Body mass index sorts people into weight categories. It does not tell you how much of that weight is adipose tissue and how much is muscle, bone, or water. That distinction matters in clinical practice because two patients at the same BMI can carry very different metabolic risk profiles depending on their ratio of fat to lean tissue.
A 64-year-old woman with a BMI of 26.1 could be carrying 38% body fat with declining muscle mass, a pattern known as sarcopenic obesity. She sits in the WHO "overweight" BMI band, which understates her actual risk for insulin resistance, falls, and functional decline. An office worker in his early forties with the same BMI might carry 28% body fat with reasonable muscle mass and face a different set of metabolic concerns.

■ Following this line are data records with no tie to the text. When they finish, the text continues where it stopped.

/-- A cycle that is not through the stub reports nothing (R112). -/
theorem append_stubRecords_of_none {c : Cycle} (hc : c.stubRecord = none) : out ++ stubRecords en [c] = out := by
  cases en <;> simp [stubRecords, hc]

/-- A read cycle does and answers the same, and reports itself. -/
theorem readCycle_withPorts (slot arg : Port) (s : State) : readCycle slot arg (s.withPorts cs en out) =
    ((readCycle slot arg s).1, (readCycle slot arg s).2.withPorts cs en
      (out ++ stubRecords en [.rd slot (Table.read s.rd slot) arg (readCycle slot arg s).1])) := by
  rcases hid_cases (Table.read s.rd slot) with h | h | h
  · rw [readCycle_of_stub arg h, readCycle_of_stub (s := s.withPorts cs en out) arg h, h]
    rfl
  · rw [readCycle_of_a20 arg h, readCycle_of_a20 (s := s.withPorts cs en out) arg h, h,
      append_stubRecords_of_none en out rfl]
    rfl
  · have hsilent := externalHid_ne_stub _ ((externalHid_iff _).2 h)
    rw [readCycle_of_external arg h, readCycle_of_external (s := s.withPorts cs en out) arg h,
      append_stubRecords_of_none en out (by simp [Cycle.stubRecord, hsilent])]
    rfl

/-- A write cycle does the same, and reports itself. -/
theorem writeCycle_withPorts (slot arg : Port) (b : Byte) (s : State) : writeCycle slot arg b (s.withPorts cs en out) =
    (writeCycle slot arg b s).withPorts cs en (out ++ stubRecords en [.wr slot (Table.read s.wr slot) arg b]) := by
  rcases hid_cases (Table.read s.wr slot) with h | h | h
  · rw [writeCycle_of_stub arg b h, writeCycle_of_stub (s := s.withPorts cs en out) arg b h, h]
    rfl
  · rw [writeCycle_of_a20 arg b h, writeCycle_of_a20 (s := s.withPorts cs en out) arg b h, h,
      append_stubRecords_of_none en out rfl]
    rfl
  · have hsilent := externalHid_ne_stub _ ((externalHid_iff _).2 h)
    rw [writeCycle_of_external arg b h, writeCycle_of_external (s := s.withPorts cs en out) arg b h,
      append_stubRecords_of_none en out (by simp [Cycle.stubRecord, hsilent])]
    rfl

theorem append_stubRecords_cons (c : Cycle) (ds : List Cycle) :
    (out ++ stubRecords en [c]) ++ stubRecords en ds = out ++ stubRecords en (c :: ds) := by
  rw [List.append_assoc, ← stubRecords_append, List.singleton_append]

theorem readCycles_withPorts (arg : Port) (ss : List Port) (s : State) : readCycles arg ss (s.withPorts cs en out) =
    ((readCycles arg ss s).1, (readCycles arg ss s).2.withPorts cs en
      (out ++ stubRecords en (readRecords s.rd arg ss (readCycles arg ss s).1))) := by
  induction ss generalizing s out with
  | nil => simp [readCycles, readRecords]
  | cons x ss ih =>
    simp only [readCycles, readCycle_withPorts, ih, append_stubRecords_cons, (readCycle_ran x arg s).rd]
    rfl

theorem writeCycles_withPorts (arg : Port) (ws : List (Port × Byte)) (s : State) :
    writeCycles arg ws (s.withPorts cs en out) =
      (writeCycles arg ws s).withPorts cs en (out ++ stubRecords en (writeRecords s.wr arg ws)) := by
  induction ws generalizing s out with
  | nil => simp [writeCycles, writeRecords]
  | cons w ws ih =>
    obtain ⟨x, b⟩ := w
    simp only [writeCycles, writeCycle_withPorts, ih, append_stubRecords_cons, (writeCycle_ran x arg b s).wr]
    rfl

end Ports

/-- An operation takes `s` to `t` whatever commands follow, whatever the mode and whatever was reported: these it leaves
alone, but for the records `rs` that it reports in each mode. -/
def SameInAllPorts (f : State → Result) (s t : State) (rs : Bool → List DiagRec) : Prop :=
  ∀ cs en out, f (s.withPorts cs en out) = .next (t.withPorts cs en (out ++ rs en))

theorem readAccess_sameInAllPorts (width : Width) (p : Port) (s : State) :
    ∃ t rs, SameInAllPorts (readAccess width p) s t rs := by
  by_cases hs : straddles p width.bytes = true
  · refine ⟨rejectRead width p s, fun _ => [.reject .read width p none], fun cs en out => ?_⟩
    rw [readAccess_of_straddles _ hs]
    rfl
  · refine ⟨serviceRead width p s, fun en => stubRecords en (readTrace width p s), fun cs en out => ?_⟩
    rw [readAccess_of_not_straddles _ hs]
    simp only [serviceRead, readCycles_withPorts]
    rfl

Body fat mass (BFM) quantifies adiposity in kilograms. Paired with lean mass, it gives clinicians and patients a more specific picture than BMI alone. The two formulas in this calculator were each derived from large clinical datasets. The Deurenberg equation (1991) was developed against hydrodensitometry measurements in Dutch and North American cohorts. The CUN-BAE formula (2012) was built from air-displacement plethysmography data at the University of Navarra and was specifically designed to improve adiposity classification in populations where BMI misclassifies obesity status.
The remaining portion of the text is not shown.